Improper posture is a common issue, especially amongst office workers. This is largely caused by a tendency to lean forward or slouch over a desk, which in turn tightens the muscles in the chest, shoulder and neck. Overtime this tightness can cause even worse posture as well as significant pain if left unattended. Exercise is a key factor for those wishing to change and improve their posture. With the right exercises and stretches, your shoulders can be rebalanced to allow your head to sit naturally creating a stronger and straighter spine and a reduction in related pain.
These exercises target the upper back and should musculature to help oppose the shoulders rolling forward, thereby reducing the prevalence of a “hunched over” posture. Popular movements to achieve this include flutters, superman-holds, and TheraBand rows and pulls, which all work to retract the scapula and pull your shoulders back into their proper position. These movements not only realign your posture, but strengthen and stretch your chest, shoulder, and neck muscles in the process.
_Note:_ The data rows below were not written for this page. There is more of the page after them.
-- ==== Sys2Proof/Machine/Mooring.lean ====
section
/-! DEFINITION. Mooring groups (R433-R454): ports, Tide alignment, membership, group carriers and GSYNC,
and the traffic across the group. -/

namespace Sys2Proof.Machine

/-! ### Membership (R441, R442, R444, R454) -/

/-- A source of group carriers is lost: carriers locked to it lose their lock (R281, R445). -/
def State.groupLost (s : State) (t : Nat) (g : Fin 4) : State :=
  let s := { s with gcZero := s.gcZero.set g none }
  s.eachAxis fun s n => if s.get (Reg.PWM_CTL_SRC n) = g.val + 5 then s.lockEnds t n else s

/-- ALIGNED clears: the module is no longer joined (R456), and the group carriers no longer run for it (R439, R445). -/
def State.unalign (s : State) (t : Nat) : State :=
  let s := s.set Reg.TIDE_STATUS_ALIGNED 0
  let s := s.updMoor fun m =>
    { m with joined := false, good := 0, bad := 0, badMark := Vector.replicate 4 0 }
  [0, 1, 2, 3].foldl (fun s g => s.groupLost t g) s.remask

/-- A member loses its path to the lead: it is no longer aligned, and with USE follows GSYNC where it has an offset
(R446, R454). -/
def State.losePath (s : State) (t : Nat) : State :=
  let gs := s.bit Reg.MOOR_GSYNC_USE && s.bit Reg.TIDE_STATUS_ALIGNED && s.moor.gsN != 0
  (s.unalign t).updMoor fun m => { m with gsFollow := m.gsFollow || gs }

/-- A module leaves the membership: MOOR_PEER_LOST, and the bollards of its requesters are freed
(R412, R454). -/
def State.loseModule (s : State) (t : Nat) (m : Fin 8) : State :=
  if m ≠ s.mid ∧ s.bit (Reg.MOOR_MEMBER_PRESENT m) then
    let s := s.sets [(Reg.MOOR_MEMBER_PRESENT m, 0), (Reg.MOOR_MEMBER_ALIGNED m, 0), (Reg.MOOR_IRQ_PEER, 1)]
    let s := s.freeBollards t fun o => reqModule o == some m.val
    let s := if m = 0 then s.losePath t else s
    (s.raise .moorPeerLost 54 m t (sev := s.get Reg.MOOR_CTL_LOSSSEV) (inst := m)).remask.reForm
  else s

/-- A module is (again) a member (R441, R453, R454). -/
def State.gainModule (s : State) (m : MemberIn) : State :=
  let new := !s.bit (Reg.MOOR_MEMBER_PRESENT m.mid)
  let s := s.sets [(Reg.MOOR_MEMBER_PRESENT m.mid, 1), (Reg.MOOR_MEMBER_HOPS m.mid, m.hops),
    (Reg.MOOR_MEMBER_PORT m.mid, m.port), (Reg.MOOR_MEMBER_ALIGNED m.mid, 1),
    (Reg.MOOR_MEMBER_EPOCH m.mid, m.epoch), (Reg.MOOR_MEMBER_MSTATE m.mid, m.mstate)]
  let s := s.updMoor fun x =>
    { x with serials := x.serials.filter (fun p => p.1 != m.mid.val) ++ [(m.mid.val, m.serial)] }
  if new ∧ m.mid ≠ s.mid then
    let s := (s.set Reg.MOOR_IRQ_PEER 1).updFm fun f =>
      { f with group := f.group.filter fun e => e.mid != m.mid.val }
    s.causeGone .moorPeerLost 54 m.mid
  else s

/-- M-IDs that two modules carry (R435). -/
def dupMids (ms : List MemberIn) : List (Fin 8) :=
  mids8.filter fun (i : Fin 8) => 2 ≤ (ms.filter fun m => m.mid == i).length

/-- The topology found is a ring where the other members report both their ports UP to members and this module's ports
are, and a chain otherwise (R441). -/
def State.ringFound (s : State) (ring : Bool) : Bool :=
  ring && moorPorts.all fun (p : Fin 2) =>
    s.bit (Reg.MOOR_PSTAT_UP p) && s.bit (Reg.MOOR_PSTAT_PEERVALID p) &&
      s.bit (Reg.MOOR_MEMBER_PRESENT (s.get (Reg.MOOR_PSTAT_PEER p)))

/-- MOOR_RING_BROKEN: one link of a ring is down, and traffic takes the other path (R454). -/
def State.ringBroken (s : State) (t : Nat) : State := (s.set Reg.MOOR_IRQ_RING 1).raise .moorRingBroken 54 0 t

/-- MEMBERSHIP_UPDATE: the other modules found are `ms`; `ring`: both ports of every other member are UP to members;
`forming` tells a member that a GROUP_FORM is pending on the lead (R440, R441). A module whose M-ID another one carries
is in no membership; MOOR_ID_DUP is raised on the duplicates and on the lead (R435). A ring that is one no more while no
module is lost has a link down elsewhere (R454). -/
def membershipUpdate (t : Nat) (ms : List MemberIn) (ring forming : Bool) (s : State) : State :=
  let s := s.upto t
  if !s.moorOn then s
  else
    let dups := dupMids ms
    let own := ms.any fun m => m.mid == s.mid && m.serial != s.serialNat
    let s := s.updMoor fun m => { m with dup := own }
    let told := if s.isLead then dups ++ (if own then [s.mid] else [])
      else if own || dups.contains s.mid then [s.mid] else []
    let s := told.eraseDups.foldl (fun s d => s.raise .moorIdDup 54 d t (inst := d.val)) s
    let ok := if s.ownDup then [] else ms.filter fun m => !dups.contains m.mid && m.mid != s.mid
    let was := s.bit Reg.MOOR_GSTAT_TOPO
    let lost := s.others.filter fun (m : Fin 8) => !(ok.any fun x => x.mid == m)
    let s := lost.foldl (fun (s : State) (m : Fin 8) => s.loseModule t m) s
    let s := ok.foldl State.gainModule s
    let s := s.setB Reg.MOOR_GSTAT_TOPO (s.ringFound ring)
    let s := if was && lost.isEmpty && !s.bit Reg.MOOR_GSTAT_TOPO then s.ringBroken t else s
    let s := if s.isLead then s else s.setB Reg.MOOR_GSTAT_FORMING forming
    s.remask.reForm.announce

def execMembershipUpdate (t : Nat) (ms : List MemberIn) (ring forming : Bool) (s : State) : Res :=
  .next (membershipUpdate t ms ring forming s)

/-- FORMWAIT_EXPIRY: the lead has waited FORMWAIT (R442). -/
def formwaitExpiry (t : Nat) (s : State) : State :=
  let s := s.upto t
  let due := s.moor.formFrom.any fun f => decide (f + s.get Reg.MOOR_GCFG_FORMWAIT * Config.sec ≤ s.tide)
  if s.isLead && due && !s.bit Reg.MOOR_GSTAT_FORMED then
    (s.sets [(Reg.MOOR_GSTAT_FORMED, 1), (Reg.MOOR_IRQ_FORMED, 1)]).raise .moorIncomplete 54 0 t
  else s

def execFormwaitExpiry (t : Nat) (s : State) : Res := .next (formwaitExpiry t s)

/-! ### Ports (R436-R438, R447) -/

/-- The hop delay from the sum of 16 round trips in fine steps: half their mean (R438). A part of a fine step is dropped,
and a delay that does not fit the field holds at its maximum (log entry 62). -/
def hopDelay (trips : Nat) : Nat := min 0xFFFF (trips / 32)

/-- PORT_UP: training of port `p` is complete, with the sum of its first 16 round trips (R437, R438). A port joined to
the module itself stays down (R434); a peer with the module's own M-ID is a duplicate, and neither joins (R435). -/
def portUp (t : Nat) (p : Fin 2) (peer : Fin 8) (pp : Fin 2) (serial polinv trips : Nat) (s : State) : State :=
  let s := s.upto t
  if !s.moorOn || serial == s.serialNat then s
  else
    let s := s.sets [(Reg.MOOR_PSTAT_UP p, 1), (Reg.MOOR_PSTAT_TRAIN p, 0), (Reg.MOOR_PSTAT_PEER p, peer),
      (Reg.MOOR_PSTAT_PEERPORT p, pp), (Reg.MOOR_PSTAT_PEERVALID p, 1), (Reg.MOOR_PSTAT_POLINV p, polinv),
      (Reg.MOOR_HOPDLY_DELAY p, hopDelay trips)]
    let s := (s.incWrap (Reg.MOOR_HOPDLY_CALS p)).updMoor fun m => { m with heard := m.heard.set p false }
    if peer = s.mid then s.raise .moorIdDup 54 peer t (inst := peer) else s

def execPortUp (t : Nat) (p : Fin 2) (peer : Fin 8) (pp : Fin 2) (serial polinv trips : Nat) (s : State) : Res :=
  .next (portUp t p peer pp serial polinv trips s)

/-- Traffic of a ring that left by port `p` takes the other way round (R454). -/
def State.reroute (s : State) (p : Fin 2) : State :=
  let n := s.get Reg.MOOR_GSTAT_COUNT
  s.others.foldl (fun (s : State) (m : Fin 8) =>
    if s.get (Reg.MOOR_MEMBER_PORT m) = p.val then
      s.sets [(Reg.MOOR_MEMBER_PORT m, 1 - p.val), (Reg.MOOR_MEMBER_HOPS m, n - s.get (Reg.MOOR_MEMBER_HOPS m))]
    else s) s

/-- PORT_DOWN: a port is lost and retrains; `lost` are the M-IDs cut off by it (R437, R454). With none cut
off in a ring, traffic is rerouted. A member that no longer has a path to the lead abandons a join and is aligned no
more (R440). -/
def portDown (t : Nat) (p : Fin 2) (lost : Nat) (s : State) : State :=
  let s := s.upto t
  if s.moorOn && s.bit (Reg.MOOR_PSTAT_UP p) then
    let s := (s.sets [(Reg.MOOR_PSTAT_UP p, 0), (Reg.MOOR_PSTAT_TRAIN p, 1), (Reg.MOOR_PSTAT_PEERVALID p, 0)]).incHold
      (Reg.MOOR_ERR_DOWN p)
    let s := s.updMoor fun m => { m with heard := m.heard.set p false }
    let cut := mids8.filter fun (m : Fin 8) => lost.testBit m && m != s.mid && s.bit (Reg.MOOR_MEMBER_PRESENT m)
    let ring := s.bit Reg.MOOR_GSTAT_TOPO
    let s := cut.foldl (fun (s : State) (m : Fin 8) => s.loseModule t m) s
    let s := if cut.isEmpty && ring then (s.reroute p).ringBroken t else s
    let s := if s.following && !s.leadPath then s.losePath t else s
    (s.set Reg.MOOR_GSTAT_TOPO 0).reForm.announce
  else s

def execPortDown (t : Nat) (p : Fin 2) (lost : Nat) (s : State) : Res := .next (portDown t p lost s)

/-- HOP_DELAY_CALIBRATION: an UP port has measured 16 round trips, whose sum in fine steps is `trips` (R438). -/
def hopCal (t : Nat) (p : Fin 2) (trips : Nat) (s : State) : State :=
  let s := s.upto t
  if s.bit (Reg.MOOR_PSTAT_UP p) then
    (s.set (Reg.MOOR_HOPDLY_DELAY p) (hopDelay trips)).incWrap (Reg.MOOR_HOPDLY_CALS p)
  else s

def execHopDelayCalibration (t : Nat) (p : Fin 2) (trips : Nat) (s : State) : Res := .next (hopCal t p trips s)

/-- FLIT_RETRANSMISSION on a port (R447): more than 16 within 1 ms raise MOOR_LINK_ERR. -/
def flitRetx (t : Nat) (p : Fin 2) (s : State) : State :=
  let s := s.upto t
  if s.bit (Reg.MOOR_PSTAT_UP p) then
    let l := s.tide :: s.moor.retx[p].filter fun u => decide (s.tide < u + Config.ms)
    let s := (s.incHold (Reg.MOOR_ERR_RETX p)).updMoor fun m => { m with retx := m.retx.set p l }
    if l.length = 17 then s.raise .moorLinkErr 54 p t (inst := p) else s
  else s

def execFlitRetransmission (t : Nat) (p : Fin 2) (s : State) : Res := .next (flitRetx t p s)

/-- EN of `MOOR_CTL` has been written (R436): the ports train or are off; a lead and a single module are
aligned, a member is not yet. The link no longer delivers group carriers (R281). -/
def State.moorWritten (s : State) (t : Nat) (was : Bool) : State :=
  let on := s.moorOn
  if on == was then s
  else
    let s := [0, 1].foldl (fun (s : State) (p : Fin 2) =>
      s.sets [(Reg.MOOR_PSTAT_UP p, 0), (Reg.MOOR_PSTAT_TRAIN p, if on then 1 else 0),
        (Reg.MOOR_PSTAT_PEERVALID p, 0)]) s
    let s := mids8.foldl (fun (s : State) (m : Fin 8) =>
      s.sets [(Reg.MOOR_MEMBER_PRESENT m, 0), (Reg.MOOR_MEMBER_ALIGNED m, 0)]) s
    let s := s.sets [(Reg.MOOR_GSTAT_FORMED, 0), (Reg.MOOR_GSTAT_COMPLETE, 0),
      (Reg.MOOR_GSTAT_TOPO, 0)]
    let s := s.updMoor fun m =>
      { m with formFrom := none, heard := Vector.replicate 2 false, dup := false, gsFollow := false, gsRate := 0 }
    let s := if on && s.mid != 0 then s.unalign t
      else ([0, 1, 2, 3].foldl (fun (s : State) (g : Fin 4) => s.groupLost t g) s).set Reg.TIDE_STATUS_ALIGNED 1
    s.remask.startForm.reForm

/-! ### Tide alignment (R439, R440) -/

/-- The conditions under which a member loads its count and joins, but for the path (R440). -/
def State.joinOk (s : State) : Bool :=
  s.modState == 2 && (s.axes.toList.all fun a => a.st != .diag && !a.st.closed) &&
    (s.bit Reg.MOOR_CTL_AUTOJOIN || s.bit Reg.MOOR_GSTAT_FORMING)

/-- `MOOR_GSTAT.JOINPEND`: a member waits for the conditions of R440. -/
def State.joinPend (s : State) : Bool :=
  s.isMember && !s.bit Reg.TIDE_STATUS_ALIGNED && !(s.joinOk && s.leadPath)

/-- BEACON_SEND: the lead sends its count from an UP port (R439). -/
def beaconSend (t : Nat) (p : Fin 2) (s : State) : State :=
  let s := s.upto t
  if s.isLead && s.bit (Reg.MOOR_PSTAT_UP p) then s.emit (.moor p 0 [s.tide, 0]) else s

def execBeaconSend (t : Nat) (p : Fin 2) (s : State) : Res := .next (beaconSend t p s)

/-- Each running carrier restarts at its first zero point under the new count (R263): locked carriers
first, so that none loses its source. -/
def State.restartCarriers (s : State) (t : Nat) : State :=
  let run := [0, 1, 2, 3].filter fun (n : Fin 4) => s.bit (Reg.PWM_CTL_EN n) && !s.idle n
  let locked := run.filter fun (n : Fin 4) => s.get (Reg.PWM_CTL_SRC n) != 0
  let free := run.filter fun (n : Fin 4) => s.get (Reg.PWM_CTL_SRC n) == 0
  let s := (locked ++ free).foldl (fun (s : State) (n : Fin 4) => s.stopCarrier t n) s
  (free ++ locked).foldl (fun (s : State) (n : Fin 4) => s.schedCarrier t n) s

/-- The member loads its count (R70, R439): `own` and `new` in fine steps; the offset is that of the counts. Edges of
the old count are placed first, and durations go on under the new one. -/
def State.loadTide (s : State) (own new : Nat) : State :=
  let ofs : Int := ((new / 32 : Nat) : Int) - (own / 32 : Nat)
  let s := { (s.drive own).rebase ofs with tide := new / 32 }
  let s := s.sets [(Reg.TIDE_STATUS_EPOCH, (s.epoch + 1) % 256), (Reg.TIDE_JOINOFS_L_OFS, ofSigned 64 ofs),
    (Reg.TIDE_JOINOFS_H_OFS, ofSigned 64 ofs / 2 ^ 32)]
  let s := s.updMoor fun m =>
    { m with joined := true, good := 0, bad := 0, fine := new % 32, gsN := 0, gsSum := 0 }
  s.restartCarriers s.tide

/-- The registers of the Tide error (R439). -/
def State.noteTideErr (s : State) (err : Int) : State :=
  s.sets [(Reg.MOOR_TIDEERR_LAST, ofSigned 16 (max (-32768) (min 32767 err))),
    (Reg.MOOR_TIDEERR_PEAK, max (s.get Reg.MOOR_TIDEERR_PEAK) (min 65535 err.natAbs))]

/-- The zero point that a descriptor gives, in fine steps: its Tide count, with the fine part of PHASE that every zero
point of the carrier has (R262, R445). -/
def descZero (d : CarrierDesc) : Nat := 32 * d.zero + d.phase % 32

/-- Group carrier `g` runs for this module: carriers that are locked to it and wait for it are scheduled (R280, R445). A
source lost by MOOR_SYNC_ERR stays lost until a marker agrees again, or the module aligns anew (log entry 62). -/
def State.groupRuns (s : State) (t : Nat) (g : Fin 4) : State :=
  match s.moor.desc[g] with
  | some d =>
    if d.running && s.bit Reg.TIDE_STATUS_ALIGNED && decide (s.moor.badMark[g] < 3) then
      let s := { s with gcZero := s.gcZero.set g (some (descZero d)) }
      s.eachAxis fun s n =>
        if s.get (Reg.PWM_CTL_SRC n) = g.val + 5 ∧ s.bit (Reg.PWM_STATUS_WAIT n) then s.schedCarrier t n else s
    else s
  | none => s

/-- On alignment the lead takes the member's present queue: its entries of earlier epochs, and the counts (R452,
R453). -/
def State.tellQueue (s : State) : State :=
  ((s.fm.queue.filter fun e => e.epoch != s.epoch).foldl (fun (s : State) e => s.tellEntry 0 e) s).tellLead

/-- ALIGNED sets: the module is a member, and group carriers whose descriptors are held run for it (R439, R445). -/
def State.align (s : State) (t : Nat) : State :=
  if s.bit Reg.TIDE_STATUS_ALIGNED then s
  else
    let s := (s.set Reg.TIDE_STATUS_ALIGNED 1).set Reg.MOOR_GSYNC_GSLOCK 0
    let s := s.updMoor fun m => { m with alignedAt := s.tide, gsFollow := false, gsRate := 0 }
    [0, 1, 2, 3].foldl (fun (s : State) (g : Fin 4) => s.groupRuns t g) s.remask.tellQueue

/-- The count stands at `x` fine steps. -/
def State.moveCount (s : State) (x : Nat) : State :=
  { s with tide := x / 32, moor := { s.moor with fine := x % 32 } }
A health professional can guide you through these exercises with proper form, along with additional recommended movements to improve posture. The last step which can be the trickiest is to monitor your own posture both seated and standing and reinforce yourself as often as you can to bring your shoulders back into their tall square positioning and lifting head and neck up to level. With consistency and the help of a health professional, it is easy to incorporate specific exercises into your daily routine that help to improve and maintain correct posture, as well as to improve the strength and elasticity of your chest, shoulder and neck muscles.